In this feature we're going to explain the key issues we consider, and how we go about evaluating and testing them. Although do bear in mind that while full reviews of the top VPN providers will cover everything we're going to discuss here, shorter reviews will simply focus on the major points.

But it's equally worth noting that what we've laid out here is just a fraction of what might potentially happen in a real review. If we're curious about exactly what a VPN app is doing – maybe we're wondering if it might be malicious, for instance – we might run its executable past a security scanner (try Ostorlab), examine the code of a browser extension or use something like dnSpy to decompile and browse a .NET client.

But going into that sort of detail would require an entire book to cover properly, so there's no room for that here. (No, really – in fact, forget we mentioned it).

Collecting features

Collecting features

The process of evaluating a VPN begins at its website, by collecting details on the service and its features.

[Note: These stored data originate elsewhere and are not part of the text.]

-- ==== Sys2Proof/Laws/State.lean ====
section
/-! SUPPORT. What is read of a state after each update: one lemma per field per update, and the banks by their accessors. -/

namespace Sys2Proof.Machine

open Sys2Proof

variable (s : State)

/-! ### State.setElem -/

@[simp] theorem State.setElem_mem (k : Nat) (x : Elem) : (s.setElem k x).mem = s.mem := rfl
@[simp] theorem State.setElem_poison (k : Nat) (x : Elem) : (s.setElem k x).poison = s.poison := rfl
@[simp] theorem State.setElem_badSec (k : Nat) (x : Elem) : (s.setElem k x).badSec = s.badSec := rfl
@[simp] theorem State.setElem_claims (k : Nat) (x : Elem) : (s.setElem k x).claims = s.claims := rfl
@[simp] theorem State.setElem_flights (k : Nat) (x : Elem) : (s.setElem k x).flights = s.flights := rfl
@[simp] theorem State.setElem_space (k : Nat) (x : Elem) : (s.setElem k x).space = s.space := rfl
@[simp] theorem State.setElem_credits (k : Nat) (x : Elem) : (s.setElem k x).credits = s.credits := rfl
@[simp] theorem State.setElem_tiles (k : Nat) (x : Elem) : (s.setElem k x).tiles = s.tiles := rfl
@[simp] theorem State.setElem_islands (k : Nat) (x : Elem) : (s.setElem k x).islands = s.islands := rfl
@[simp] theorem State.setElem_threads (k : Nat) (x : Elem) : (s.setElem k x).threads = s.threads := rfl
@[simp] theorem State.setElem_quads (k : Nat) (x : Elem) : (s.setElem k x).quads = s.quads := rfl
@[simp] theorem State.setElem_dies (k : Nat) (x : Elem) : (s.setElem k x).dies = s.dies := rfl
@[simp] theorem State.setElem_works (k : Nat) (x : Elem) : (s.setElem k x).works = s.works := rfl
@[simp] theorem State.setElem_endpoints (k : Nat) (x : Elem) : (s.setElem k x).endpoints = s.endpoints := rfl
@[simp] theorem State.setElem_jobs (k : Nat) (x : Elem) : (s.setElem k x).jobs = s.jobs := rfl
@[simp] theorem State.setElem_shelf (k : Nat) (x : Elem) : (s.setElem k x).shelf = s.shelf := rfl
@[simp] theorem State.setElem_ended (k : Nat) (x : Elem) : (s.setElem k x).ended = s.ended := rfl
@[simp] theorem State.setElem_nextHandle (k : Nat) (x : Elem) : (s.setElem k x).nextHandle = s.nextHandle := rfl
@[simp] theorem State.setElem_age (k : Nat) (x : Elem) : (s.setElem k x).age = s.age := rfl
@[simp] theorem State.setElem_hostOut (k : Nat) (x : Elem) : (s.setElem k x).hostOut = s.hostOut := rfl
@[simp] theorem State.setElem_hostSent (k : Nat) (x : Elem) : (s.setElem k x).hostSent = s.hostSent := rfl
@[simp] theorem State.setElem_ptpNs (k : Nat) (x : Elem) : (s.setElem k x).ptpNs = s.ptpNs := rfl
@[simp] theorem State.setElem_ptpLock (k : Nat) (x : Elem) : (s.setElem k x).ptpLock = s.ptpLock := rfl
@[simp] theorem State.setElem_ptpValid (k : Nat) (x : Elem) : (s.setElem k x).ptpValid = s.ptpValid := rfl
@[simp] theorem State.setElem_ptpReceipt (k : Nat) (x : Elem) : (s.setElem k x).ptpReceipt = s.ptpReceipt := rfl
@[simp] theorem State.setElem_ptpDelay (k : Nat) (x : Elem) : (s.setElem k x).ptpDelay = s.ptpDelay := rfl
@[simp] theorem State.setElem_pfc (k : Nat) (x : Elem) : (s.setElem k x).pfc = s.pfc := rfl
@[simp] theorem State.setElem_flits (k : Nat) (x : Elem) : (s.setElem k x).flits = s.flits := rfl
@[simp] theorem State.setElem_filters (k : Nat) (x : Elem) : (s.setElem k x).filters = s.filters := rfl
@[simp] theorem State.setElem_links (k : Nat) (x : Elem) : (s.setElem k x).links = s.links := rfl
@[simp] theorem State.setElem_flash (k : Nat) (x : Elem) : (s.setElem k x).flash = s.flash := rfl
@[simp] theorem State.setElem_recovery (k : Nat) (x : Elem) : (s.setElem k x).recovery = s.recovery := rfl
@[simp] theorem State.setElem_package (k : Nat) (x : Elem) : (s.setElem k x).package = s.package := rfl
@[simp] theorem State.setElem_platform (k : Nat) (x : Elem) : (s.setElem k x).platform = s.platform := rfl
@[simp] theorem State.setElem_agenda (k : Nat) (x : Elem) : (s.setElem k x).agenda = s.agenda := rfl
@[simp] theorem State.setElem_cur (k : Nat) (x : Elem) : (s.setElem k x).cur = s.cur := rfl
@[simp] theorem State.setElem_free (k : Nat) (x : Elem) : (s.setElem k x).free = s.free := rfl
theorem State.elem_setElem (k j : Nat) (x : Elem) : (s.setElem k x).elem j = if k = j then x else s.elem j := SMap.get_set _ _ _ _ _
@[simp] theorem State.elem_setElem_self (k : Nat) (x : Elem) : (s.setElem k x).elem k = x := SMap.get_set_self _ _ _ _
theorem State.elem_setElem_ne {k j : Nat} (x : Elem) (h : k ≠ j) : (s.setElem k x).elem j = s.elem j := SMap.get_set_of_ne _ _ _ h
@[simp] theorem State.claim_setElem (k j : Nat) (x : Elem) : (s.setElem k x).claim j = s.claim j := rfl
@[simp] theorem State.tile_setElem (k j : Nat) (x : Elem) : (s.setElem k x).tile j = s.tile j := rfl
@[simp] theorem State.island_setElem (k j : Nat) (x : Elem) : (s.setElem k x).island j = s.island j := rfl
@[simp] theorem State.thread_setElem (k j : Nat) (x : Elem) : (s.setElem k x).thread j = s.thread j := rfl
@[simp] theorem State.quad_setElem (k j : Nat) (x : Elem) : (s.setElem k x).quad j = s.quad j := rfl
@[simp] theorem State.die_setElem (k j : Nat) (x : Elem) : (s.setElem k x).die j = s.die j := rfl
@[simp] theorem State.work_setElem (k j : Nat) (x : Elem) : (s.setElem k x).work j = s.work j := rfl
@[simp] theorem State.byte_setElem (k a : Nat) (x : Elem) : (s.setElem k x).byte a = s.byte a := rfl

/-! ### State.setClaim -/

@[simp] theorem State.setClaim_mem (k : Nat) (x : Claim) : (s.setClaim k x).mem = s.mem := rfl
@[simp] theorem State.setClaim_poison (k : Nat) (x : Claim) : (s.setClaim k x).poison = s.poison := rfl
@[simp] theorem State.setClaim_badSec (k : Nat) (x : Claim) : (s.setClaim k x).badSec = s.badSec := rfl
@[simp] theorem State.setClaim_elems (k : Nat) (x : Claim) : (s.setClaim k x).elems = s.elems := rfl
@[simp] theorem State.setClaim_flights (k : Nat) (x : Claim) : (s.setClaim k x).flights = s.flights := rfl
@[simp] theorem State.setClaim_space (k : Nat) (x : Claim) : (s.setClaim k x).space = s.space := rfl
@[simp] theorem State.setClaim_credits (k : Nat) (x : Claim) : (s.setClaim k x).credits = s.credits := rfl
@[simp] theorem State.setClaim_tiles (k : Nat) (x : Claim) : (s.setClaim k x).tiles = s.tiles := rfl
@[simp] theorem State.setClaim_islands (k : Nat) (x : Claim) : (s.setClaim k x).islands = s.islands := rfl
@[simp] theorem State.setClaim_threads (k : Nat) (x : Claim) : (s.setClaim k x).threads = s.threads := rfl
@[simp] theorem State.setClaim_quads (k : Nat) (x : Claim) : (s.setClaim k x).quads = s.quads := rfl
@[simp] theorem State.setClaim_dies (k : Nat) (x : Claim) : (s.setClaim k x).dies = s.dies := rfl
@[simp] theorem State.setClaim_works (k : Nat) (x : Claim) : (s.setClaim k x).works = s.works := rfl
@[simp] theorem State.setClaim_endpoints (k : Nat) (x : Claim) : (s.setClaim k x).endpoints = s.endpoints := rfl
@[simp] theorem State.setClaim_jobs (k : Nat) (x : Claim) : (s.setClaim k x).jobs = s.jobs := rfl
@[simp] theorem State.setClaim_shelf (k : Nat) (x : Claim) : (s.setClaim k x).shelf = s.shelf := rfl
@[simp] theorem State.setClaim_ended (k : Nat) (x : Claim) : (s.setClaim k x).ended = s.ended := rfl
@[simp] theorem State.setClaim_nextHandle (k : Nat) (x : Claim) : (s.setClaim k x).nextHandle = s.nextHandle := rfl
@[simp] theorem State.setClaim_age (k : Nat) (x : Claim) : (s.setClaim k x).age = s.age := rfl
@[simp] theorem State.setClaim_hostOut (k : Nat) (x : Claim) : (s.setClaim k x).hostOut = s.hostOut := rfl
@[simp] theorem State.setClaim_hostSent (k : Nat) (x : Claim) : (s.setClaim k x).hostSent = s.hostSent := rfl
@[simp] theorem State.setClaim_ptpNs (k : Nat) (x : Claim) : (s.setClaim k x).ptpNs = s.ptpNs := rfl
@[simp] theorem State.setClaim_ptpLock (k : Nat) (x : Claim) : (s.setClaim k x).ptpLock = s.ptpLock := rfl
@[simp] theorem State.setClaim_ptpValid (k : Nat) (x : Claim) : (s.setClaim k x).ptpValid = s.ptpValid := rfl
@[simp] theorem State.setClaim_ptpReceipt (k : Nat) (x : Claim) : (s.setClaim k x).ptpReceipt = s.ptpReceipt := rfl
@[simp] theorem State.setClaim_ptpDelay (k : Nat) (x : Claim) : (s.setClaim k x).ptpDelay = s.ptpDelay := rfl
@[simp] theorem State.setClaim_pfc (k : Nat) (x : Claim) : (s.setClaim k x).pfc = s.pfc := rfl
@[simp] theorem State.setClaim_flits (k : Nat) (x : Claim) : (s.setClaim k x).flits = s.flits := rfl
@[simp] theorem State.setClaim_filters (k : Nat) (x : Claim) : (s.setClaim k x).filters = s.filters := rfl
@[simp] theorem State.setClaim_links (k : Nat) (x : Claim) : (s.setClaim k x).links = s.links := rfl
@[simp] theorem State.setClaim_flash (k : Nat) (x : Claim) : (s.setClaim k x).flash = s.flash := rfl
@[simp] theorem State.setClaim_recovery (k : Nat) (x : Claim) : (s.setClaim k x).recovery = s.recovery := rfl
@[simp] theorem State.setClaim_package (k : Nat) (x : Claim) : (s.setClaim k x).package = s.package := rfl
@[simp] theorem State.setClaim_platform (k : Nat) (x : Claim) : (s.setClaim k x).platform = s.platform := rfl
@[simp] theorem State.setClaim_agenda (k : Nat) (x : Claim) : (s.setClaim k x).agenda = s.agenda := rfl
@[simp] theorem State.setClaim_cur (k : Nat) (x : Claim) : (s.setClaim k x).cur = s.cur := rfl
@[simp] theorem State.setClaim_free (k : Nat) (x : Claim) : (s.setClaim k x).free = s.free := rfl
@[simp] theorem State.elem_setClaim (k j : Nat) (x : Claim) : (s.setClaim k x).elem j = s.elem j := rfl
theorem State.claim_setClaim (k j : Nat) (x : Claim) : (s.setClaim k x).claim j = if k = j then x else s.claim j := SMap.get_set _ _ _ _ _
@[simp] theorem State.claim_setClaim_self (k : Nat) (x : Claim) : (s.setClaim k x).claim k = x := SMap.get_set_self _ _ _ _
theorem State.claim_setClaim_ne {k j : Nat} (x : Claim) (h : k ≠ j) : (s.setClaim k x).claim j = s.claim j := SMap.get_set_of_ne _ _ _ h
@[simp] theorem State.tile_setClaim (k j : Nat) (x : Claim) : (s.setClaim k x).tile j = s.tile j := rfl
@[simp] theorem State.island_setClaim (k j : Nat) (x : Claim) : (s.setClaim k x).island j = s.island j := rfl
@[simp] theorem State.thread_setClaim (k j : Nat) (x : Claim) : (s.setClaim k x).thread j = s.thread j := rfl
@[simp] theorem State.quad_setClaim (k j : Nat) (x : Claim) : (s.setClaim k x).quad j = s.quad j := rfl
@[simp] theorem State.die_setClaim (k j : Nat) (x : Claim) : (s.setClaim k x).die j = s.die j := rfl
@[simp] theorem State.work_setClaim (k j : Nat) (x : Claim) : (s.setClaim k x).work j = s.work j := rfl
@[simp] theorem State.byte_setClaim (k a : Nat) (x : Claim) : (s.setClaim k x).byte a = s.byte a := rfl

/-! ### State.setTile -/

@[simp] theorem State.setTile_mem (k : Nat) (x : Tile) : (s.setTile k x).mem = s.mem := rfl
@[simp] theorem State.setTile_poison (k : Nat) (x : Tile) : (s.setTile k x).poison = s.poison := rfl
@[simp] theorem State.setTile_badSec (k : Nat) (x : Tile) : (s.setTile k x).badSec = s.badSec := rfl
@[simp] theorem State.setTile_elems (k : Nat) (x : Tile) : (s.setTile k x).elems = s.elems := rfl
@[simp] theorem State.setTile_claims (k : Nat) (x : Tile) : (s.setTile k x).claims = s.claims := rfl
@[simp] theorem State.setTile_flights (k : Nat) (x : Tile) : (s.setTile k x).flights = s.flights := rfl
@[simp] theorem State.setTile_space (k : Nat) (x : Tile) : (s.setTile k x).space = s.space := rfl
@[simp] theorem State.setTile_credits (k : Nat) (x : Tile) : (s.setTile k x).credits = s.credits := rfl
@[simp] theorem State.setTile_islands (k : Nat) (x : Tile) : (s.setTile k x).islands = s.islands := rfl
@[simp] theorem State.setTile_threads (k : Nat) (x : Tile) : (s.setTile k x).threads = s.threads := rfl
@[simp] theorem State.setTile_quads (k : Nat) (x : Tile) : (s.setTile k x).quads = s.quads := rfl
@[simp] theorem State.setTile_dies (k : Nat) (x : Tile) : (s.setTile k x).dies = s.dies := rfl
@[simp] theorem State.setTile_works (k : Nat) (x : Tile) : (s.setTile k x).works = s.works := rfl
@[simp] theorem State.setTile_endpoints (k : Nat) (x : Tile) : (s.setTile k x).endpoints = s.endpoints := rfl
@[simp] theorem State.setTile_jobs (k : Nat) (x : Tile) : (s.setTile k x).jobs = s.jobs := rfl
@[simp] theorem State.setTile_shelf (k : Nat) (x : Tile) : (s.setTile k x).shelf = s.shelf := rfl
@[simp] theorem State.setTile_ended (k : Nat) (x : Tile) : (s.setTile k x).ended = s.ended := rfl
@[simp] theorem State.setTile_nextHandle (k : Nat) (x : Tile) : (s.setTile k x).nextHandle = s.nextHandle := rfl
@[simp] theorem State.setTile_age (k : Nat) (x : Tile) : (s.setTile k x).age = s.age := rfl
@[simp] theorem State.setTile_hostOut (k : Nat) (x : Tile) : (s.setTile k x).hostOut = s.hostOut := rfl
@[simp] theorem State.setTile_hostSent (k : Nat) (x : Tile) : (s.setTile k x).hostSent = s.hostSent := rfl
@[simp] theorem State.setTile_ptpNs (k : Nat) (x : Tile) : (s.setTile k x).ptpNs = s.ptpNs := rfl
@[simp] theorem State.setTile_ptpLock (k : Nat) (x : Tile) : (s.setTile k x).ptpLock = s.ptpLock := rfl
@[simp] theorem State.setTile_ptpValid (k : Nat) (x : Tile) : (s.setTile k x).ptpValid = s.ptpValid := rfl
@[simp] theorem State.setTile_ptpReceipt (k : Nat) (x : Tile) : (s.setTile k x).ptpReceipt = s.ptpReceipt := rfl
@[simp] theorem State.setTile_ptpDelay (k : Nat) (x : Tile) : (s.setTile k x).ptpDelay = s.ptpDelay := rfl
@[simp] theorem State.setTile_pfc (k : Nat) (x : Tile) : (s.setTile k x).pfc = s.pfc := rfl
@[simp] theorem State.setTile_flits (k : Nat) (x : Tile) : (s.setTile k x).flits = s.flits := rfl
@[simp] theorem State.setTile_filters (k : Nat) (x : Tile) : (s.setTile k x).filters = s.filters := rfl
@[simp] theorem State.setTile_links (k : Nat) (x : Tile) : (s.setTile k x).links = s.links := rfl
@[simp] theorem State.setTile_flash (k : Nat) (x : Tile) : (s.setTile k x).flash = s.flash := rfl
@[simp] theorem State.setTile_recovery (k : Nat) (x : Tile) : (s.setTile k x).recovery = s.recovery := rfl
@[simp] theorem State.setTile_package (k : Nat) (x : Tile) : (s.setTile k x).package = s.package := rfl
@[simp] theorem State.setTile_platform (k : Nat) (x : Tile) : (s.setTile k x).platform = s.platform := rfl
@[simp] theorem State.setTile_agenda (k : Nat) (x : Tile) : (s.setTile k x).agenda = s.agenda := rfl
@[simp] theorem State.setTile_cur (k : Nat) (x : Tile) : (s.setTile k x).cur = s.cur := rfl
@[simp] theorem State.setTile_free (k : Nat) (x : Tile) : (s.setTile k x).free = s.free := rfl
@[simp] theorem State.elem_setTile (k j : Nat) (x : Tile) : (s.setTile k x).elem j = s.elem j := rfl
@[simp] theorem State.claim_setTile (k j : Nat) (x : Tile) : (s.setTile k x).claim j = s.claim j := rfl
theorem State.tile_setTile (k j : Nat) (x : Tile) : (s.setTile k x).tile j = if k = j then x else s.tile j := SMap.get_set _ _ _ _ _
@[simp] theorem State.tile_setTile_self (k : Nat) (x : Tile) : (s.setTile k x).tile k = x := SMap.get_set_self _ _ _ _
theorem State.tile_setTile_ne {k j : Nat} (x : Tile) (h : k ≠ j) : (s.setTile k x).tile j = s.tile j := SMap.get_set_of_ne _ _ _ h
@[simp] theorem State.island_setTile (k j : Nat) (x : Tile) : (s.setTile k x).island j = s.island j := rfl
@[simp] theorem State.thread_setTile (k j : Nat) (x : Tile) : (s.setTile k x).thread j = s.thread j := rfl
@[simp] theorem State.quad_setTile (k j : Nat) (x : Tile) : (s.setTile k x).quad j = s.quad j := rfl
@[simp] theorem State.die_setTile (k j : Nat) (x : Tile) : (s.setTile k x).die j = s.die j := rfl
@[simp] theorem State.work_setTile (k j : Nat) (x : Tile) : (s.setTile k x).work j = s.work j := rfl
@[simp] theorem State.byte_setTile (k a : Nat) (x : Tile) : (s.setTile k x).byte a = s.byte a := rfl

Network size matters, though not as much as providers sometimes claim (as long as a VPN has the locations you need, it doesn't matter whether there are 20 or 2,000 more). As well as the numbers, we check to see how widely dispersed the locations are, whether they include countries you won't always get with the competition, or if they leave gaps in coverage elsewhere.

It's equally important to understand the services supported by each server. Do they all support P2P, streaming, OpenVPN, and everything else offered by the provider? This isn't always easy to find out, but it's worth making the effort (that list of 300 locations may look much less impressive if you realize you can only use P2P with three of them).

A good VPN should offer custom desktop and mobile apps, as they'll be the easiest way to use the service. Be careful when you're checking this on a website, though. Providers will sometimes give you a long list of platforms, but although some of these will lead to downloads, others might just point you to a tutorial explaining how you can set up the service manually. Follow each link to find out for sure.

Identifying protocols supported by a VPN tells you a lot about the service. If it covers the key standards – OpenVPN, L2TP/ IPSec, IKEv2 – there's a good chance you'll be able to use it on most devices and platforms (routers, game consoles and so on), even if they're not directly supported by provider apps.

We pay close attention to any details of how each protocol is implemented, too, including the specifics of any encryption and authentication methods which might be employed. These aren't always visible upfront, but there's usually some information tucked away in the support site.

Does the VPN have any interesting bonus features? Common examples are ad, tracker and malicious URL blocking; the provider's own DNS system; Onion support; split tunneling, allowing you to choose which applications use the VPN, and which don't; and maybe Bitcoin support for payments, improving your anonymity when you sign up.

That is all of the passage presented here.